VO(globalContext) = {
  a: 10,
  test: <reference to function>
};
 
// Variable object of the "test" function context
VO(test functionContext) = {
  x: 30,
  b: 20
};

But at implementation level (and specification) the variable object is an abstract essence. Physically, in concrete execution contexts, VO is named differently and has different initial structure.

Variable object in different execution contexts

Some operations (e.g. variable instantiation) and behavior of the variable object are common for all execution context types. From this viewpoint it is convenient to present the variable object as an abstract base thing. Function context can also define additional details related with the variable object.

AbstractVO (generic behavior of the variable instantiation process)

  ║
  ╠══> GlobalContextVO
  ║        (VO === this === global)
  ║
  ╚══> FunctionContextVO
           (VO === AO, <arguments> object and <formal parameters> are added)

Let’s consider it in detail.

Variable object in global context

Here, first it is necessary to give definition of the Global object.

Global object is the object which is created before entering any execution context; this object exists in the single copy, its properties are accessible from any place of the program, the life cycle of the global object ends with program end.

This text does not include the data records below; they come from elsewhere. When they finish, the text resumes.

-- ==== Sys2Proof/Machine/Replies.lean ====
section
/-! DEFINITION. The return of a value to its core (R137, R213, R391, R393, R403, R464). -/

namespace Sys2Proof.Machine

/-- R137: the bytes of a window for the entry, or the fetch, that reads them. -/
def CoreState.farArrive (c : CoreState) (uid : Nat) (bs : List Byte) (bad : Bool) : CoreState :=
  { c with farReads := c.farReads.map fun f => if f.uid = uid then { f with got := some (bs, bad) } else f }

/-- R137: bytes of a window reach the segment of a copy, or the entry, that asked for them. -/
def State.takeOutside (s : State) (uid : Nat) (bs : List Byte) (bad : Bool) : State :=
  (s.segReply uid true bs bad).upd (·.farArrive uid bs bad)

/-- R213, R464: a reply reaches the core whose turn it is. -/
def State.takeReply (s : State) (r : Reply) : State :=
  match r.parts, r.dest with
  | _, .queue q a => (match q.dest with
    | .entry seq d k buf => s.answerEntry q seq d k buf a
    | .launchRec seq => s.answerLaunch q seq a
    | _ => s)
  | ps, .outside => s.takeOutside r.uid (ps.flatMap (·.data)) r.poisoned
  | [], _ => s
  | p :: _, dest =>
    if r.poisoned then
      let s := match dest with | .acq .. => s.upd (·.retireEntry r.seq r.slot) | _ => s
      s.consume r.seq r.pc r.slot r.src p.va
    else match dest with
      | .sreg d ty => s.upd (·.lateS r.seq d (slValue ty p.value))
      | .acq d ty =>
        if s.core.bundles.any fun b => b.seq == r.seq && b.entries.any (·.slot == r.slot) then
          s.l1Clear.upd fun c => (c.lateS r.seq d (slValue ty p.value)).retireEntry r.seq r.slot
        else s
      | .lanes a => s.lateLanes r.seq a r.parts
      | _ => s

/-- R403: the reply that arrives next: the first that has been granted its channel and has no earlier one of its site to its core and
line before it. -/
def State.nextReply (s : State) : Option Reply :=
  s.replies.find? fun r => r.granted && (s.replies.takeWhile fun q => !(q.uid == r.uid)).all fun q =>
    !(q.site == r.site && q.core == r.core && (partLines r.parts).any (partLines q.parts).contains)

/-- LOAD_REPLY_ARRIVAL (R213, R391, R403, R440, R464): a reply on its way reaches its core. -/
def execLoadReplyArrival (s : State) : Out :=
  match s.nextReply with
  | none => .next s
  | some r =>
    let t := State.asCore { s with replies := s.replies.erase r } r.core fun s => s.takeReply r
    .next (t.charge (s.coreAt r.core).launchKey 11 (1 + ((r.parts.map (·.n)).sum + 63) / 64))

end Sys2Proof.Machine
end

At creation the global object is initialized with such properties as Math, String, Date, parseInt etc., and also by additional objects among which can be the reference to the global object itself — for example, in BOM, window property of the global object refers to global object (however, not in all implementations):

global = {
  Math: <...>,
  String: <...>
  ...
  ...
  window: global
};
 

When referencing to properties of global object the prefix is usually omitted, because global object is not accessible directly by name. However, to get access to it is possible via this value in the global context, and also through recursive references to itself, for example window in BOM, therefore write simply:

String(10); // means global.String(10);

// with prefixes
window.a = 10; // === global.window.a = 10 === global.a = 10;
this.b = 20; // global.b = 20;

So, coming back to variable object of the global context — here variable object is the global object itself:

VO(globalContext) === global;

It is necessary to understand accurately this fact since for this reason declaring a variable in the global context, we have ability to reference it indirectly via property of the global object (for example when the variable name is unknown in advance):

var a = new String('test');

alert(a); // directly, is found in VO(globalContext): "test"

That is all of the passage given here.